1. 1. The immunodetection reagent card comprises a shell and a liquid channel positioned in the shell, wherein the shell is formed by encircling a bottom plate (1) and a cover plate (2), a sample adding hole (201) and an observation window (202) are arranged on the cover plate (2), the immunodetection reagent card further comprises a filter pad (3) used for guiding and filtering sample solution to the liquid channel through the sample adding hole (201), and is characterized in that the liquid channel is at least 1 micro-channel (4) for allowing the sample solution to pass through, a cross micro-array (404) which is arranged according to the capillary force principle and is used for driving the sample solution to flow in the micro-channel (4) is arranged in the micro-channel (4), a first marking area (401), a second marking area (402) and a third marking area (403) are sequentially arranged in the micro-channel (4) along the flowing direction of the sample solution, a marked antibody, a capturing antibody 1 and a capturing antibody 2 are sequentially coated on the areas respectively, and the observation window (202) can observe at least the second marking area (402) and the third marking area (403).

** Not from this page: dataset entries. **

theorem State.openPresence_keep (s : State) (notice : Bool) :
    (State.openPresence s notice).keep = s.keep := by
  unfold State.openPresence
  repeat first
    | (with_reducible first | rfl | refine (State.onPres_keep ..).trans ?_
                            | refine (State.keep_of_still (State.logPresence_still ..)).trans ?_
                            | refine (State.keep_of_still (State.notifyFlock_still ..)).trans ?_
                            | refine State.keep_ite ?_ ?_)
    | simp only [↓State.keep_mk, ↓State.keep_fold] | dsimp only | split

theorem State.closePresence_keep (s : State) (cause : Nat) (early : Bool) :
    (State.closePresence s cause early).keep = s.keep := by
  unfold State.closePresence
  repeat first
    | (with_reducible first | rfl | refine (State.onPres_keep ..).trans ?_
                            | refine (State.keep_of_still (State.logPresence_still ..)).trans ?_
                            | refine (State.keep_of_still (State.notifyFlock_still ..)).trans ?_
                            | refine State.keep_ite ?_ ?_)
    | simp only [↓State.keep_mk, ↓State.keep_fold] | dsimp only | split

theorem State.expirePresence_keep (s : State) :
    (State.expirePresence s).keep = s.keep := by
  unfold State.expirePresence
  repeat first
    | (with_reducible first | rfl | refine (State.closePresence_keep ..).trans ?_ | refine State.keep_ite ?_ ?_)
    | simp only [↓State.keep_mk, ↓State.keep_fold] | dsimp only | split

theorem State.validPress_keep (s : State) :
    (State.validPress s).keep = s.keep := by
  unfold State.validPress
  repeat first
    | (with_reducible first | rfl | refine (State.keep_of_still (State.count_still ..)).trans ?_
                            | refine (State.keep_of_still (State.logPresence_still ..)).trans ?_
                            | refine (State.openPresence_keep ..).trans ?_
                            | refine (State.keep_of_still (State.bindFirst_still ..)).trans ?_
                            | refine (State.keep_of_still (State.continueBoot_still ..)).trans ?_)
    | simp only [↓State.keep_mk, ↓State.keep_fold] | dsimp only | split

theorem State.bridleOp_keep (s : State) (ch : Chan) (down : Bool) (stamp : Nat) :
    (State.bridleOp s ch down stamp).keep = s.keep := by
  unfold State.bridleOp
  repeat first
    | (with_reducible first | rfl | refine (State.onPres_keep ..).trans ?_
                            | refine (State.validPress_keep ..).trans ?_
                            | refine (State.keep_of_still (State.count_still ..)).trans ?_
                            | refine State.keep_ite ?_ ?_)
    | simp only [↓State.keep_mk, ↓State.keep_fold] | dsimp only | split
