/-! ## onCore -/

@[simp] theorem State.onCore_now (s : State) (p : CoreNo) (f : Core → Core) : (s.onCore p f).now = s.now := rfl
@[simp] theorem State.onCore_gradeF (s : State) (p : CoreNo) (f : Core → Core) : (s.onCore p f).gradeF = s.gradeF := rfl
@[simp] theorem State.onCore_enabled (s : State) (p : CoreNo) (f : Core → Core) : (s.onCore p f).enabled = s.enabled := rfl
@[simp] theorem State.onCore_section (s : State) (p : CoreNo) (f : Core → Core) : (s.onCore p f).sec? = s.sec? := rfl
@[simp] theorem State.onCore_place (s : State) (p : CoreNo) (f : Core → Core) : (s.onCore p f).place = s.place := rfl
@[simp] theorem State.onCore_tick (s : State) (p : CoreNo) (f : Core → Core) : (s.onCore p f).tick = s.tick := rfl
@[simp] theorem State.onCore_ptp (s : State) (p : CoreNo) (f : Core → Core) : (s.onCore p f).ptp = s.ptp := rfl
@[simp] theorem State.onCore_cores (s : State) (p : CoreNo) (f : Core → Core) : (s.onCore p f).cores = vmod s.cores p f := rfl
@[simp] theorem State.onCore_folds (s : State) (p : CoreNo) (f : Core → Core) : (s.onCore p f).folds = s.folds := rfl
@[simp] theorem State.onCore_st (s : State) (p : CoreNo) (f : Core → Core) : (s.onCore p f).st = s.st := rfl
@[simp] theorem State.onCore_pl (s : State) (p : CoreNo) (f : Core → Core) : (s.onCore p f).pl = s.pl := rfl
@[simp] theorem State.onCore_fab (s : State) (p : CoreNo) (f : Core → Core) : (s.onCore p f).fab = s.fab := rfl
@[simp] theorem State.onCore_hall (s : State) (p : CoreNo) (f : Core → Core) : (s.onCore p f).hall = s.hall := rfl
@[simp] theorem State.onCore_trust (s : State) (p : CoreNo) (f : Core → Core) : (s.onCore p f).trust = s.trust := rfl
@[simp] theorem State.onCore_store (s : State) (p : CoreNo) (f : Core → Core) : (s.onCore p f).store = s.store := rfl
@[simp] theorem State.onCore_log (s : State) (p : CoreNo) (f : Core → Core) : (s.onCore p f).log = s.log := rfl
@[simp] theorem State.onCore_supA (s : State) (p : CoreNo) (f : Core → Core) : (s.onCore p f).supA = s.supA := rfl
@[simp] theorem State.onCore_supB (s : State) (p : CoreNo) (f : Core → Core) : (s.onCore p f).supB = s.supB := rfl
@[simp] theorem State.onCore_power (s : State) (p : CoreNo) (f : Core → Core) : (s.onCore p f).power = s.power := rfl
@[simp] theorem State.onCore_rebuild (s : State) (p : CoreNo) (f : Core → Core) : (s.onCore p f).rebuild = s.rebuild := rfl
@[simp] theorem State.onCore_captures (s : State) (p : CoreNo) (f : Core → Core) : (s.onCore p f).captures = s.captures := rfl
@[simp] theorem State.onCore_dumpNo (s : State) (p : CoreNo) (f : Core → Core) : (s.onCore p f).dumpNo = s.dumpNo := rfl
@[simp] theorem State.onCore_ctrs (s : State) (p : CoreNo) (f : Core → Core) : (s.onCore p f).ctrs = s.ctrs := rfl
@[simp] theorem State.onCore_snaps (s : State) (p : CoreNo) (f : Core → Core) : (s.onCore p f).snaps = s.snaps := rfl
@[simp] theorem State.onCore_userTags (s : State) (p : CoreNo) (f : Core → Core) : (s.onCore p f).userTags = s.userTags := rfl
@[simp] theorem State.onCore_sample (s : State) (p : CoreNo) (f : Core → Core) : (s.onCore p f).sample = s.sample := rfl
@[simp] theorem State.onCore_telemetry (s : State) (p : CoreNo) (f : Core → Core) : (s.onCore p f).telemetry = s.telemetry := rfl
@[simp] theorem State.onCore_latches (s : State) (p : CoreNo) (f : Core → Core) : (s.onCore p f).latches = s.latches := rfl
@[simp] theorem State.onCore_i3c (s : State) (p : CoreNo) (f : Core → Core) : (s.onCore p f).i3c = s.i3c := rfl
@[simp] theorem State.onCore_nack (s : State) (p : CoreNo) (f : Core → Core) : (s.onCore p f).nack = s.nack := rfl
@[simp] theorem State.onCore_free (s : State) (p : CoreNo) (f : Core → Core) : (s.onCore p f).free = s.free := rfl
@[simp] theorem State.onCore_pending (s : State) (p : CoreNo) (f : Core → Core) : (s.onCore p f).pending = s.pending := rfl

/-! ## onFold -/

@[simp] theorem State.onFold_now (s : State) (f : FoldNo) (g : Fold → Fold) : (s.onFold f g).now = s.now := rfl
@[simp] theorem State.onFold_gradeF (s : State) (f : FoldNo) (g : Fold → Fold) : (s.onFold f g).gradeF = s.gradeF := rfl
@[simp] theorem State.onFold_enabled (s : State) (f : FoldNo) (g : Fold → Fold) : (s.onFold f g).enabled = s.enabled := rfl
@[simp] theorem State.onFold_section (s : State) (f : FoldNo) (g : Fold → Fold) : (s.onFold f g).sec? = s.sec? := rfl
@[simp] theorem State.onFold_place (s : State) (f : FoldNo) (g : Fold → Fold) : (s.onFold f g).place = s.place := rfl
@[simp] theorem State.onFold_tick (s : State) (f : FoldNo) (g : Fold → Fold) : (s.onFold f g).tick = s.tick := rfl
@[simp] theorem State.onFold_ptp (s : State) (f : FoldNo) (g : Fold → Fold) : (s.onFold f g).ptp = s.ptp := rfl
@[simp] theorem State.onFold_cores (s : State) (f : FoldNo) (g : Fold → Fold) : (s.onFold f g).cores = s.cores := rfl
@[simp] theorem State.onFold_folds (s : State) (f : FoldNo) (g : Fold → Fold) : (s.onFold f g).folds = vmod s.folds f g := rfl
@[simp] theorem State.onFold_st (s : State) (f : FoldNo) (g : Fold → Fold) : (s.onFold f g).st = s.st := rfl
@[simp] theorem State.onFold_pl (s : State) (f : FoldNo) (g : Fold → Fold) : (s.onFold f g).pl = s.pl := rfl
@[simp] theorem State.onFold_fab (s : State) (f : FoldNo) (g : Fold → Fold) : (s.onFold f g).fab = s.fab := rfl
@[simp] theorem State.onFold_hall (s : State) (f : FoldNo) (g : Fold → Fold) : (s.onFold f g).hall = s.hall := rfl
@[simp] theorem State.onFold_trust (s : State) (f : FoldNo) (g : Fold → Fold) : (s.onFold f g).trust = s.trust := rfl
@[simp] theorem State.onFold_store (s : State) (f : FoldNo) (g : Fold → Fold) : (s.onFold f g).store = s.store := rfl
@[simp] theorem State.onFold_log (s : State) (f : FoldNo) (g : Fold → Fold) : (s.onFold f g).log = s.log := rfl
@[simp] theorem State.onFold_supA (s : State) (f : FoldNo) (g : Fold → Fold) : (s.onFold f g).supA = s.supA := rfl
@[simp] theorem State.onFold_supB (s : State) (f : FoldNo) (g : Fold → Fold) : (s.onFold f g).supB = s.supB := rfl
@[simp] theorem State.onFold_power (s : State) (f : FoldNo) (g : Fold → Fold) : (s.onFold f g).power = s.power := rfl
@[simp] theorem State.onFold_rebuild (s : State) (f : FoldNo) (g : Fold → Fold) : (s.onFold f g).rebuild = s.rebuild := rfl
@[simp] theorem State.onFold_captures (s : State) (f : FoldNo) (g : Fold → Fold) : (s.onFold f g).captures = s.captures := rfl
@[simp] theorem State.onFold_dumpNo (s : State) (f : FoldNo) (g : Fold → Fold) : (s.onFold f g).dumpNo = s.dumpNo := rfl
@[simp] theorem State.onFold_ctrs (s : State) (f : FoldNo) (g : Fold → Fold) : (s.onFold f g).ctrs = s.ctrs := rfl
@[simp] theorem State.onFold_snaps (s : State) (f : FoldNo) (g : Fold → Fold) : (s.onFold f g).snaps = s.snaps := rfl
@[simp] theorem State.onFold_userTags (s : State) (f : FoldNo) (g : Fold → Fold) : (s.onFold f g).userTags = s.userTags := rfl
@[simp] theorem State.onFold_sample (s : State) (f : FoldNo) (g : Fold → Fold) : (s.onFold f g).sample = s.sample := rfl
@[simp] theorem State.onFold_telemetry (s : State) (f : FoldNo) (g : Fold → Fold) : (s.onFold f g).telemetry = s.telemetry := rfl
@[simp] theorem State.onFold_latches (s : State) (f : FoldNo) (g : Fold → Fold) : (s.onFold f g).latches = s.latches := rfl
@[simp] theorem State.onFold_i3c (s : State) (f : FoldNo) (g : Fold → Fold) : (s.onFold f g).i3c = s.i3c := rfl
@[simp] theorem State.onFold_nack (s : State) (f : FoldNo) (g : Fold → Fold) : (s.onFold f g).nack = s.nack := rfl
@[simp] theorem State.onFold_free (s : State) (f : FoldNo) (g : Fold → Fold) : (s.onFold f g).free = s.free := rfl
@[simp] theorem State.onFold_pending (s : State) (f : FoldNo) (g : Fold → Fold) : (s.onFold f g).pending = s.pending := rfl

/-! ## onFab -/

@[simp] theorem State.onFab_now (s : State) (p : FabricPort) (g : FabPort → FabPort) : (s.onFab p g).now = s.now := rfl
@[simp] theorem State.onFab_gradeF (s : State) (p : FabricPort) (g : FabPort → FabPort) : (s.onFab p g).gradeF = s.gradeF := rfl
@[simp] theorem State.onFab_enabled (s : State) (p : FabricPort) (g : FabPort → FabPort) : (s.onFab p g).enabled = s.enabled := rfl
@[simp] theorem State.onFab_section (s : State) (p : FabricPort) (g : FabPort → FabPort) : (s.onFab p g).sec? = s.sec? := rfl
@[simp] theorem State.onFab_place (s : State) (p : FabricPort) (g : FabPort → FabPort) : (s.onFab p g).place = s.place := rfl
@[simp] theorem State.onFab_tick (s : State) (p : FabricPort) (g : FabPort → FabPort) : (s.onFab p g).tick = s.tick := rfl
@[simp] theorem State.onFab_ptp (s : State) (p : FabricPort) (g : FabPort → FabPort) : (s.onFab p g).ptp = s.ptp := rfl
@[simp] theorem State.onFab_cores (s : State) (p : FabricPort) (g : FabPort → FabPort) : (s.onFab p g).cores = s.cores := rfl
@[simp] theorem State.onFab_folds (s : State) (p : FabricPort) (g : FabPort → FabPort) : (s.onFab p g).folds = s.folds := rfl
@[simp] theorem State.onFab_st (s : State) (p : FabricPort) (g : FabPort → FabPort) : (s.onFab p g).st = s.st := rfl
@[simp] theorem State.onFab_pl (s : State) (p : FabricPort) (g : FabPort → FabPort) : (s.onFab p g).pl = s.pl := rfl
@[simp] theorem State.onFab_fab (s : State) (p : FabricPort) (g : FabPort → FabPort) : (s.onFab p g).fab = vmod s.fab p g := rfl
@[simp] theorem State.onFab_hall (s : State) (p : FabricPort) (g : FabPort → FabPort) : (s.onFab p g).hall = s.hall := rfl
@[simp] theorem State.onFab_trust (s : State) (p : FabricPort) (g : FabPort → FabPort) : (s.onFab p g).trust = s.trust := rfl
@[simp] theorem State.onFab_store (s : State) (p : FabricPort) (g : FabPort → FabPort) : (s.onFab p g).store = s.store := rfl
@[simp] theorem State.onFab_log (s : State) (p : FabricPort) (g : FabPort → FabPort) : (s.onFab p g).log = s.log := rfl
@[simp] theorem State.onFab_supA (s : State) (p : FabricPort) (g : FabPort → FabPort) : (s.onFab p g).supA = s.supA := rfl
@[simp] theorem State.onFab_supB (s : State) (p : FabricPort) (g : FabPort → FabPort) : (s.onFab p g).supB = s.supB := rfl
@[simp] theorem State.onFab_power (s : State) (p : FabricPort) (g : FabPort → FabPort) : (s.onFab p g).power = s.power := rfl
@[simp] theorem State.onFab_rebuild (s : State) (p : FabricPort) (g : FabPort → FabPort) : (s.onFab p g).rebuild = s.rebuild := rfl
@[simp] theorem State.onFab_captures (s : State) (p : FabricPort) (g : FabPort → FabPort) : (s.onFab p g).captures = s.captures := rfl
@[simp] theorem State.onFab_dumpNo (s : State) (p : FabricPort) (g : FabPort → FabPort) : (s.onFab p g).dumpNo = s.dumpNo := rfl
@[simp] theorem State.onFab_ctrs (s : State) (p : FabricPort) (g : FabPort → FabPort) : (s.onFab p g).ctrs = s.ctrs := rfl
@[simp] theorem State.onFab_snaps (s : State) (p : FabricPort) (g : FabPort → FabPort) : (s.onFab p g).snaps = s.snaps := rfl
@[simp] theorem State.onFab_userTags (s : State) (p : FabricPort) (g : FabPort → FabPort) : (s.onFab p g).userTags = s.userTags := rfl
@[simp] theorem State.onFab_sample (s : State) (p : FabricPort) (g : FabPort → FabPort) : (s.onFab p g).sample = s.sample := rfl
@[simp] theorem State.onFab_telemetry (s : State) (p : FabricPort) (g : FabPort → FabPort) : (s.onFab p g).telemetry = s.telemetry := rfl
@[simp] theorem State.onFab_latches (s : State) (p : FabricPort) (g : FabPort → FabPort) : (s.onFab p g).latches = s.latches := rfl
@[simp] theorem State.onFab_i3c (s : State) (p : FabricPort) (g : FabPort → FabPort) : (s.onFab p g).i3c = s.i3c := rfl
@[simp] theorem State.onFab_nack (s : State) (p : FabricPort) (g : FabPort → FabPort) : (s.onFab p g).nack = s.nack := rfl
@[simp] theorem State.onFab_free (s : State) (p : FabricPort) (g : FabPort → FabPort) : (s.onFab p g).free = s.free := rfl
@[simp] theorem State.onFab_pending (s : State) (p : FabricPort) (g : FabPort → FabPort) : (s.onFab p g).pending = s.pending := rfl
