theorem test_wf_links : (Instr.trafficFrame 0 ⟨0, (line22 0), (badLane 16 800 240 164)⟩).wf = true ∧
    (Instr.trafficFrame 0 ⟨0, (line22 0), (badLane 15 800 240 164)⟩).wf = false ∧ (Instr.trafficFrame 0 ⟨0, (line22 0), (badLane 16 799 240 164)⟩).wf = false ∧
    (Instr.trafficFrame 0 ⟨0, (line22 0), (badLane 16 800 241 164)⟩).wf = false ∧ (Instr.trafficFrame 0 ⟨0, (line22 0), (badLane 16 800 240 166)⟩).wf = false ∧
    (Instr.trafficFrame 0 ⟨0, (line22 640), (badLane 16 800 240 164)⟩).wf = false ∧ (Instr.trafficFrame 0 ⟨0, (line22 639), (badLane 16 800 240 164)⟩).wf = false ∧
    (Instr.trainingFrame 0 0 badHello badOffer).wf = false := by decide +kernel

theorem test_wf_power : (Instr.inputUndervoltage 38000).wf = false ∧ (Instr.inputOvervoltage 62000).wf = false ∧
    (Instr.marginSample (List.replicate 32 1024)).wf = false ∧ (Instr.phaseSample (List.replicate 10 ((0, 2), 0))).wf = false ∧
    (Instr.phaseSample (List.replicate 10 ((3, 4), 0))).wf = false ∧ (Instr.phaseSample (List.replicate 10 ((3, 7), 0))).wf = true ∧
    (Instr.temperatureSample { cores := [], sramStacks := [], optical := [], converters := [], inlet := 0, outlet := 0 }).wf = false ∧
    (Instr.junctionTrip (.core 0) 411).wf = false ∧ (Instr.ageingRecord []).wf = false ∧ (Instr.replan []).wf = false := by decide

theorem test_wf_requests : (Instr.openSession (badReq 2 0)).wf = false ∧ (Instr.closeSession (badReq 1 0)).wf = false ∧
    (Instr.attestation (badReq 0x11 0)).wf = false ∧ (Instr.statusRead (badReq 0x10 0)).wf = false ∧
    (Instr.logRead (badReq 0x11 0)).wf = false ∧ (Instr.downloadBegin (badReq 0x21 0)).wf = false ∧
    (Instr.downloadData (badReq 0x20 0)).wf = false ∧ (Instr.downloadEnd (badReq 0x23 0)).wf = false ∧
    (Instr.verify (badReq 0x22 0)).wf = false ∧ (Instr.activateImmediate (badReq 0x25 0)).wf = false ∧
    (Instr.activateAtTick (badReq 0x25 0)).wf = false ∧ (Instr.activateDeferred (badReq 0x25 0)).wf = false ∧
    (Instr.revert (badReq 0x24 0)).wf = false ∧ (Instr.withdraw (badReq 0x26 0)).wf = false := by decide

theorem test_wf_switches : (Instr.holdStop (badReq 0x26 0)).wf = false ∧ (Instr.holdRelease (badReq 0x26 1)).wf = false ∧
    (Instr.replayOn (badReq 0x32 0)).wf = false ∧ (Instr.replayOff (badReq 0x32 1)).wf = false ∧
    (Instr.debugEnable (badReq 0x33 0)).wf = false ∧ (Instr.debugDisable (badReq 0x33 1)).wf = false ∧
    (Instr.reLock (badReq 0x30 0)).wf = false ∧ (Instr.debugRead (badReq 0x35 0)).wf = false ∧
    (Instr.dumpExport (badReq 0x34 0)).wf = false ∧ (Instr.logClear (badReq 0x37 0)).wf = false ∧
    (Instr.keyChange (badReq 0x36 0)).wf = false ∧ (Instr.adoptSsd (badReq 0x37 0)).wf = false ∧
    (Instr.maintUnknownOperation (badReq 0x38 0)).wf = false ∧ (Instr.maintUnknownOperation (badReq 0x39 0)).wf = true := by decide

theorem test_wf_status : (Instr.tallySelWrite (.i3c 0x01000120 0)).wf = false ∧ (Instr.tallySelWrite (.i3c 0x0100011C 0)).wf = true ∧
    (Instr.userTagWrite (.i3c 0x240 0)).wf = false ∧ (Instr.userTagWrite (.i3c 0x23C 0)).wf = true ∧
    (Instr.statusWriteRefused (.maint (badReq 0x31 0))).wf = false := by decide

/-! ## Tapered formats: the worked examples of spec/02_tapered_formats.md -/

/-- Worked example "decoding two codes". -/
theorem test_decode : Fmt.tp16.value 0x7DF4 = .fin 1000 ∧ Fmt.tp8.value 0xBE = .fin (-1125 / 1000) := by decide +kernel

/-- Table 2.4. -/
theorem test_tp8_roundings :
    [0x3F840000, 0x3F8C0000, 0xBF8C0000, 0x44400000, 0x44FFE000, 0x45000000, 0x3A000000, 0x39000000].map (convert .b32 .tp8) =
      [(0x40, []), (0x42, []), (0xBE, []), (0x7E, []), (0x7E, [.clip]), (0x7F, [.overflow]), (0x02, []), (0x01, [.lift])] := by
  decide +kernel

/-- Table 2.5. -/
theorem test_tp16_roundings :
    [0x3F800400, 0x3F800C00, 0xBF800C00, 0x4CFFFFFF, 0x4D000000, 0x32000000, 0x31000000].map (convert .b32 .tp16) =
      [(0x4000, []), (0x4002, []), (0xBFFE, []), (0x7FFE, [.clip]), (0x7FFF, [.overflow]), (0x0002, []), (0x0001, [.lift])] := by
  decide +kernel

/-- Table 2.6. -/
theorem test_tp32_roundings :
    convert .b32 .tp32 0x71800001 = (0x7FFD0000, []) ∧
    [0x3FF0000002000000, 0x3FF0000006000000, 0xBFF0000006000000, 0x4E7FFFFFFFFFFFFF, 0x4E80000000000000,
      0x30E0000000000000].map (convert .b64 .tp32) =
      [(0x40000000, []), (0x40000002, []), (0xBFFFFFFE, []), (0x7FFFFFFE, [.clip]), (0x7FFFFFFF, [.overflow]),
        (0x00000001, [.lift])] := by decide +kernel

/-- An operation on two TP8 codes with its events. -/
def tp8Op (f : Ext → Ext → Ext × List Ev) (a b : Nat) : Coded :=
  let r := f (Fmt.tp8.value a) (Fmt.tp8.value b)
  ((Fmt.tp8.encode r.1).1, r.2 ++ (Fmt.tp8.encode r.1).2)

/-- Table 2.8. -/
theorem test_tp8_edges :
    tp8Op Ext.mul 0x7E 0x5F = (0x7F, [.overflow]) ∧ tp8Op Ext.mul 0x7E 0x44 = (0x7E, [.clip]) ∧
    tp8Op Ext.mul 0x01 0x01 = (0x01, [.lift]) ∧ tp8Op Ext.add 0x40 0x01 = (0x40, []) ∧
    tp8Op Ext.add 0x7F 0x81 = (0x80, [.invalid]) ∧ tp8Op Ext.mul 0x00 0x7F = (0x80, [.invalid]) ∧
    tp8Op Ext.div 0xBE 0x00 = (0x81, []) := by decide +kernel

/-- Text under Table 2.9. -/
theorem test_tp16_to_tp8 :
    [0x7E01, 0x7E7F, 0x7E80, 0x7FFE, 0x0001, 0x00FF, 0x0180].map (convert .tp16 .tp8) =
      [(0x7E, [.clip]), (0x7E, [.clip]), (0x7F, [.overflow]), (0x7F, [.overflow]), (0x01, [.lift]), (0x01, [.lift]),
        (0x02, [])] := by decide +kernel

/-! ## UQ8: the worked examples of spec/03_quantised_uq8.md -/

/-- Worked example "finding a scale and quantising", Table 3.7. -/
theorem test_quantise :
    findEntry (-3 / 4) 3 (1 / 64) 255 = (0x3F, 50) ∧
    ([1, 3, -3 / 4, 775 / 20480, 32 / 10].map fun (x : Rat) =>
      let o := quantise (.fin x) 0x3F 50 (1 / 64) false 0 true true
      (o.code, o.clips)) = [(0x74, 0), (0xF8, 0), (0x00, 0), (0x34, 0), (0xFF, 1)] ∧
    findEntry (-3 / 4) 3 (1 / 64) 254 = (0x3F, 50) ∧
    (quantise (.fin (32 / 10)) 0x3F 50 (1 / 64) true 4 true true).code = 0xFE := by decide +kernel

/-- Worked example "one giant element". -/
theorem test_giant :
    findEntry (-1) 900 (1 / 64) 255 = (0x7C, 0) ∧ findEntry (-1) 1 (1 / 64) 254 = (0x31, 120) ∧
    (quantise (.fin 900) 0x31 120 (1 / 64) true 16 true true).stray = some 0x7DC2 ∧
    strayQuotient 900 (17 / 2048) = (108424, 0) := by decide +kernel

/-- Worked example "requantising one column". -/
theorem test_requantise :
    requantRecord (17 / 15872) = (1177652323, 40) ∧ requantise 111104 1177652323 40 50 255 = (0xA9, 0) := by decide +kernel

/-! ## W128: the worked example of spec/04_wide_precision.md -/

/-- Table 4.8. -/
theorem test_cancellation :
    w128Add 0 (-32768) (2 ^ 200) = (2 ^ 110, 90) ∧ w128Add (2 ^ 110) 90 1 = (2 ^ 110, 90) ∧
    w128Add (2 ^ 110) 90 (-(2 ^ 200)) = (0, 90) ∧ w128Word 0 90 = 0x5A := by decide +kernel

/-! ## Published examples of the algorithms that spec/11, 14 and 15 name (FIPS 180-4, FIPS 197 C.3, GCM test case 13) -/

theorem test_sha384 : sha384 [0x61, 0x62, 0x63] =
    0xcb00753f45a35e8bb5a03d699ac65007272c32ab0eded1631a8b605a43ff5bed8086072ba1e7cc2358baeca134c825a7 := by decide +kernel

theorem test_aes256 : aesBlock (aesKeys 0x000102030405060708090a0b0c0d0e0f101112131415161718191a1b1c1d1e1f)
    (beBytes 0x00112233445566778899aabbccddeeff 16) = beBytes 0x8ea2b7ca516745bfeafc49904b496089 16 := by decide +kernel

theorem test_gcm : gcmSeal 0 0 [] [] = ([], 0x530f8afbc74536b9a963b4f1c4cb738b) := by decide +kernel

/-! ## Parity, streams, presence and status: worked examples of spec/08, 13, 15 and 20 -/

/-- Worked example "locating the parity of a word". -/
theorem test_parity_place :
    0x23456780 / chunkBytes = 10 ∧ parityOf 32 5 10 = 16 ∧ dataEnd + 0x23456780 % chunkBytes = 0x6CC56780 ∧
    chunkFor 32 16 0 = 15 ∧ chunkFor 32 16 31 = 16 := by decide

/-- The camera on ST3 of worked example "line 341.3 of an HS-2 tick". -/
def camera : StreamRec :=
  { imesk := true, port := 3, band := false, record := false, ipv6 := false, m := 2, pixel := 0x010C0047, width := 4096,
    bandWidth := 4096, lines := 1, payload := 0, linePort := 0, processPort := 0, black := 0, g := 0, core := 0, maxPackets := 0,
    period := 2929688, offset := 20000, base := 0, src := 0, local_ := 0, mac := 0 }

/-- Row limit, buffer size, and B_k with R_k of ticks k and k + 1. -/
theorem test_line_341 :
    camera.rowMax 1000000 = 342 ∧ camera.bufferBytes 1000000 = 2105344 ∧
    camera.baseFor 1000000 5000000 (1740000000000 * 1000000 - 18500) 1740000000000 = (5000000, 341, 1500000) ∧
    camera.baseFor 1000000 5000341 (1740000000000 * 1000000 + 980523) 1740000000001 = (5000341, 342, 523000) := by decide +kernel

/-- The module of `live` with its seal loop open, nothing pressed and no window. -/
def bench : State := { live with trust := { live.trust with pres := { Presence.reset with sealOpen := true } } }

/-- Table 15.9, press 1: stamps 49,800 µs apart open a window; press 2: 50,200 µs do not. -/
theorem test_presses :
    (((bench.bridleOp .a true 0).bridleOp .b true 49800).trust.pres.window.isSome = true) ∧
    (((bench.bridleOp .a true 0).bridleOp .b true 50200).trust.pres.window = none) := by decide +kernel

2. 2. The immunoassay reagent card of claim 1, wherein the tip of the microchannel (4) is provided with a liquid absorbing pad (5) for absorbing the sample solution passing through the microchannel (4).
3. 3. The immunodetection reagent card of claim 2, wherein a first air hole (203) connected with the filter pad (3) and a second air hole (204) connected with the liquid absorbing pad (5) are arranged on the cover plate (2) in a penetrating way.
4. 4. The immunodetection reagent card of claim 1, wherein the micro-channel (4) is formed by arranging a micro-channel groove on the bottom plate (1) in advance, and sealing the cover plate (2) on the top of the micro-channel groove by the bottom plate (1) and the cover plate (2) in an ultrasonic bonding mode, so that the micro-channel groove and the cover plate (2) are enclosed to form the micro-channel (4).
5. 5. The immunodetection reagent card of claim 1, wherein the width of said microchannel (4) is 20-40 mm and the height is 30-50 μm.
6. 6. The immunoassay reagent card of claim 5, wherein the cross microarray (404) is a cylindrical array in which the micro-cylinders (4041) are axially perpendicular to the flow direction of the sample solution in the micro-channel (4), the diameter of each micro-cylinder (4041) of the cylindrical array is 60-100 μm, the distance between adjacent micro-cylinders (4041) is 100-200 μm, and the height of each micro-cylinder (4041) is smaller than the height of the micro-channel (4).
7. 7. The immunodetection reagent card of claim 1-6, wherein said viewing window (202) is transparent.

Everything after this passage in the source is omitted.